Start of Dataset excerpts
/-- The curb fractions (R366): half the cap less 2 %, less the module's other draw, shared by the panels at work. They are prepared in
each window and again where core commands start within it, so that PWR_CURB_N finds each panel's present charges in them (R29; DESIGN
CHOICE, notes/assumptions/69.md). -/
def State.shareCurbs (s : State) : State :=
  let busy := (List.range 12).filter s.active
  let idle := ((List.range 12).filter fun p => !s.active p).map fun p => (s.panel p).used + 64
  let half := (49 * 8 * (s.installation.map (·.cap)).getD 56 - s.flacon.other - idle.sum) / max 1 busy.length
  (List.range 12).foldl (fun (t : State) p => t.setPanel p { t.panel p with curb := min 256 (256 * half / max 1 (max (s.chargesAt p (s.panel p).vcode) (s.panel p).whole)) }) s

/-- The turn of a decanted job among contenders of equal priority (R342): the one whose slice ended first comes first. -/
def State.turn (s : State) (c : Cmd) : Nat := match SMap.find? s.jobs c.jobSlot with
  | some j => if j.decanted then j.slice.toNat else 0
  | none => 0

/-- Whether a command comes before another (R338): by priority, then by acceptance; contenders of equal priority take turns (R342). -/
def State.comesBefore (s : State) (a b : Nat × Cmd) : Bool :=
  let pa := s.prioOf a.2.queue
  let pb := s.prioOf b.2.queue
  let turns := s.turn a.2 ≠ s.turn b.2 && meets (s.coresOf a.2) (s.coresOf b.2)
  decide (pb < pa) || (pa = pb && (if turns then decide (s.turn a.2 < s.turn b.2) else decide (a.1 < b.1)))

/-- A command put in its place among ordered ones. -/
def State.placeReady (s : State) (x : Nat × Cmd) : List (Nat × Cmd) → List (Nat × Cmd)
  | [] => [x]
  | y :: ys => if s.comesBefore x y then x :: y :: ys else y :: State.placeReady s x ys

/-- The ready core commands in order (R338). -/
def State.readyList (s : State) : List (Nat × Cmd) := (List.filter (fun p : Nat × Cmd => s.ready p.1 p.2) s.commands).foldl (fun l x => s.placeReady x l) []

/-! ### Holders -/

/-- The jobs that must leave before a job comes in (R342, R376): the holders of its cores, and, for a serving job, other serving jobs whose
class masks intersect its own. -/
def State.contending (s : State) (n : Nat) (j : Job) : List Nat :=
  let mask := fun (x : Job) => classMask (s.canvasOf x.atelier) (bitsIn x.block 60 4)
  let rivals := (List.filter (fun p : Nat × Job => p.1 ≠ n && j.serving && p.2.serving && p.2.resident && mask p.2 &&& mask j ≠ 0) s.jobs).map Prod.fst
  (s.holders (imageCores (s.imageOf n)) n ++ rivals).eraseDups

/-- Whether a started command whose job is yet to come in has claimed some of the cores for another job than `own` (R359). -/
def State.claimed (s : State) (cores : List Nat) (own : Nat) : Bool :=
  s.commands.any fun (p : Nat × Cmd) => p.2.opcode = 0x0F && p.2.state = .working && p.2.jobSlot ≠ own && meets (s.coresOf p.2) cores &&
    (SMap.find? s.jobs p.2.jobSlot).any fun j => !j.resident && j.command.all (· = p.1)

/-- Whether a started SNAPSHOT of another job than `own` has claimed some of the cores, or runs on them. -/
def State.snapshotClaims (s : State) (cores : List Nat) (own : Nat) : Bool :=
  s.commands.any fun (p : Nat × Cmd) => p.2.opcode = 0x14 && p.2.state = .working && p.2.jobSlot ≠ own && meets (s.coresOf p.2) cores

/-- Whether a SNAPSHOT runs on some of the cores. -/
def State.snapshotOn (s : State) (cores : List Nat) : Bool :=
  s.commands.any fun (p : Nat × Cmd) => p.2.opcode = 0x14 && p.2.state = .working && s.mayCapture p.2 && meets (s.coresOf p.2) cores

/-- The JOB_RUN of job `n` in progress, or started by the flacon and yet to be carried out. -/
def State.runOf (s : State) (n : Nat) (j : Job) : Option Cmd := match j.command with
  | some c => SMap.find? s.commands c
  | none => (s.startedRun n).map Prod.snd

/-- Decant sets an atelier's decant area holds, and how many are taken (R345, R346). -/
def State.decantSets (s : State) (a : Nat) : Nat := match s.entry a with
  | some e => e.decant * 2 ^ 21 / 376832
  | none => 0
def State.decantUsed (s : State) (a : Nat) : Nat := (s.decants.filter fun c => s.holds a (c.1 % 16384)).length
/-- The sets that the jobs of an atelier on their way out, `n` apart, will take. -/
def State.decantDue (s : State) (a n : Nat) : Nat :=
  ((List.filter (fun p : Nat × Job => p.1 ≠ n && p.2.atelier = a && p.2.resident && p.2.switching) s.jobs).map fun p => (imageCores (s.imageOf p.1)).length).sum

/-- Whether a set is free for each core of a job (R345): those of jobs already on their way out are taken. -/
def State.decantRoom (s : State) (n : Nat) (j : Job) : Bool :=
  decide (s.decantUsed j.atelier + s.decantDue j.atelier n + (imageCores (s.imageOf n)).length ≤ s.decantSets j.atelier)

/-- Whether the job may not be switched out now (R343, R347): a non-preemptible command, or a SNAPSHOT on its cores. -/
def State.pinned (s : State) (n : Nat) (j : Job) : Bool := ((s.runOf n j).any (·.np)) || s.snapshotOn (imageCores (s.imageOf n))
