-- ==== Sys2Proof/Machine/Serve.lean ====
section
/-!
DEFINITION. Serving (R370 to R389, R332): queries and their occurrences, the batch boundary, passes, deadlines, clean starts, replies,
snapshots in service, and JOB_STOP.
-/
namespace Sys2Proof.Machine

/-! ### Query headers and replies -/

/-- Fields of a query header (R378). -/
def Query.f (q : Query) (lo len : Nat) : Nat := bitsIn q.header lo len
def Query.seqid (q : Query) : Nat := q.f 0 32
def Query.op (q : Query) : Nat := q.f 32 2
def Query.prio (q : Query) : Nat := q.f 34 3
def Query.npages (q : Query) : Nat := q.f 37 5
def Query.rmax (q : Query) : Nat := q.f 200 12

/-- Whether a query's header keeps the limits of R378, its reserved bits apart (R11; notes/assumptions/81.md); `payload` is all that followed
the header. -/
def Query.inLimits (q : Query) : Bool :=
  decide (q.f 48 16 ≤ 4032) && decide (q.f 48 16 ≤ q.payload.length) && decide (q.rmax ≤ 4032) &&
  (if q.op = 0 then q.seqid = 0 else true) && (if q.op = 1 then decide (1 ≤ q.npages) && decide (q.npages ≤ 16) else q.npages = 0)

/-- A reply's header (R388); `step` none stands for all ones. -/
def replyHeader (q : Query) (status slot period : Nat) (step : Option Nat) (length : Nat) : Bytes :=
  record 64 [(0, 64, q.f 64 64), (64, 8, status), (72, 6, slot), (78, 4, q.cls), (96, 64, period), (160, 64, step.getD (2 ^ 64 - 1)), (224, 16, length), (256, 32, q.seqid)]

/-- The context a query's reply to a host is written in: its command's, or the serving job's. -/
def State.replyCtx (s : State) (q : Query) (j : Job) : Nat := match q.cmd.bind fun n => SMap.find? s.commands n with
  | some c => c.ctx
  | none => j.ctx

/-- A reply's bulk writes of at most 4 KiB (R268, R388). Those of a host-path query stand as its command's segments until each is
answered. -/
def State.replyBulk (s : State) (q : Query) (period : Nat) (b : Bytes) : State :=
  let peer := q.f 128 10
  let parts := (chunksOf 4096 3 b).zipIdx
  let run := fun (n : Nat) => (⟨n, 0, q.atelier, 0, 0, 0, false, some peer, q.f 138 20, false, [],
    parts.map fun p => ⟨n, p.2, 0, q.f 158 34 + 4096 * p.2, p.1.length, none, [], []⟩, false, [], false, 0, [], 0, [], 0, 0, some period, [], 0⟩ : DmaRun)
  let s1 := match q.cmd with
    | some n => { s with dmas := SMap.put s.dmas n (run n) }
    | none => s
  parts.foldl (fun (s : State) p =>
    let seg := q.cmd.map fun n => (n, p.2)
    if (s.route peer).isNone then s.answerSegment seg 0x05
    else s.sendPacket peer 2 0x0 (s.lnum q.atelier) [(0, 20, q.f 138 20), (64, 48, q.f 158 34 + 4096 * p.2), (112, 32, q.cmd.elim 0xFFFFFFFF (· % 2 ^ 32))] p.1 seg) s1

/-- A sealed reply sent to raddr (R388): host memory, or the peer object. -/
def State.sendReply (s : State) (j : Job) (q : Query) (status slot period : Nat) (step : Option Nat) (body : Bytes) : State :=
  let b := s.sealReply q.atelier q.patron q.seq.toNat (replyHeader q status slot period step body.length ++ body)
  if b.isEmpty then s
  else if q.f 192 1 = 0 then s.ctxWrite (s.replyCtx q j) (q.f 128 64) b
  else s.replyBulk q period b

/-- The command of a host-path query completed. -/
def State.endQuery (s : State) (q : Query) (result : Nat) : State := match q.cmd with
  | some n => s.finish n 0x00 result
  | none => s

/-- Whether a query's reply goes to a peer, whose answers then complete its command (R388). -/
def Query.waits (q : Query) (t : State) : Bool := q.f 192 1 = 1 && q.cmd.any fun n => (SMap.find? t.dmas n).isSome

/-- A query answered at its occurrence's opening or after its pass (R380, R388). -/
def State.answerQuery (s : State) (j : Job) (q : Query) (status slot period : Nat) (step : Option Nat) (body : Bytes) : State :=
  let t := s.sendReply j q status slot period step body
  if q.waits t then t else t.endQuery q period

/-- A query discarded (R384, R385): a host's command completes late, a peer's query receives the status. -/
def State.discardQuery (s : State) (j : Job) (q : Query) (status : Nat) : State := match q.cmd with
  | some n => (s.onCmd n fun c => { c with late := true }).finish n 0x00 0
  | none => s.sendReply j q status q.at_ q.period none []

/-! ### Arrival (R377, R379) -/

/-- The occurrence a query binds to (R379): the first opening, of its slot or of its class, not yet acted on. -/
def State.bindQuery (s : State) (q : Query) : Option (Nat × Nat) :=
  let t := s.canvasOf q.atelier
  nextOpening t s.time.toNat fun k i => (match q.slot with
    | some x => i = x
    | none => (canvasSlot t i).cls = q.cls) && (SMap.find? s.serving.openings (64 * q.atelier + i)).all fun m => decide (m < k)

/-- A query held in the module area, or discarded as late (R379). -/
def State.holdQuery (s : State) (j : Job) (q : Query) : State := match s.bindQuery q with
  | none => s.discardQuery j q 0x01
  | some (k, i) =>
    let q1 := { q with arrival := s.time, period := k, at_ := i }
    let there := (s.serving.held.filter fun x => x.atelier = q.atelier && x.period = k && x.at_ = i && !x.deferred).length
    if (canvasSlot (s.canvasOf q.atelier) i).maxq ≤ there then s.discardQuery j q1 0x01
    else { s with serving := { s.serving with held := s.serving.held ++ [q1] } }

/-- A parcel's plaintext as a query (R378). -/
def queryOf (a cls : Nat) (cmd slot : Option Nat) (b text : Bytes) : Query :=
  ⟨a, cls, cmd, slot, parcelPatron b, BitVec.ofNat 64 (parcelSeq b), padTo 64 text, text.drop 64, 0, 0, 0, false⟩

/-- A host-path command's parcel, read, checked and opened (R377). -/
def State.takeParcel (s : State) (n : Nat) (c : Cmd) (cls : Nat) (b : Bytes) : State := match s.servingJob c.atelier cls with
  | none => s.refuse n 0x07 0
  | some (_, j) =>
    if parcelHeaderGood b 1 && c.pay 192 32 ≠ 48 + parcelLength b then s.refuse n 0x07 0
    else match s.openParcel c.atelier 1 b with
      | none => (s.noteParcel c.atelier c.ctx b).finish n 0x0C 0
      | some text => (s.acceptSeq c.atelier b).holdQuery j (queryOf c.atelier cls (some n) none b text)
End of Dataset excerpts
Copy out only the lines of the records above from the one with "else s.sendPacket peer" through the one with "def State.sendReply (s", exactly as they stand, both included.

    else s.sendPacket peer 2 0x0 (s.lnum q.atelier) [(0, 20, q.f 138 20), (64, 48, q.f 158 34 + 4096 * p.2), (112, 32, q.cmd.elim 0xFFFFFFFF (· % 2 ^ 32))] p.1 seg) s1

/-- A sealed reply sent to raddr (R388): host memory, or the peer object. -/
def State.sendReply (s : State) (j : Job) (q : Query) (status slot period : Nat) (step : Option Nat) (body : Bytes) : State :=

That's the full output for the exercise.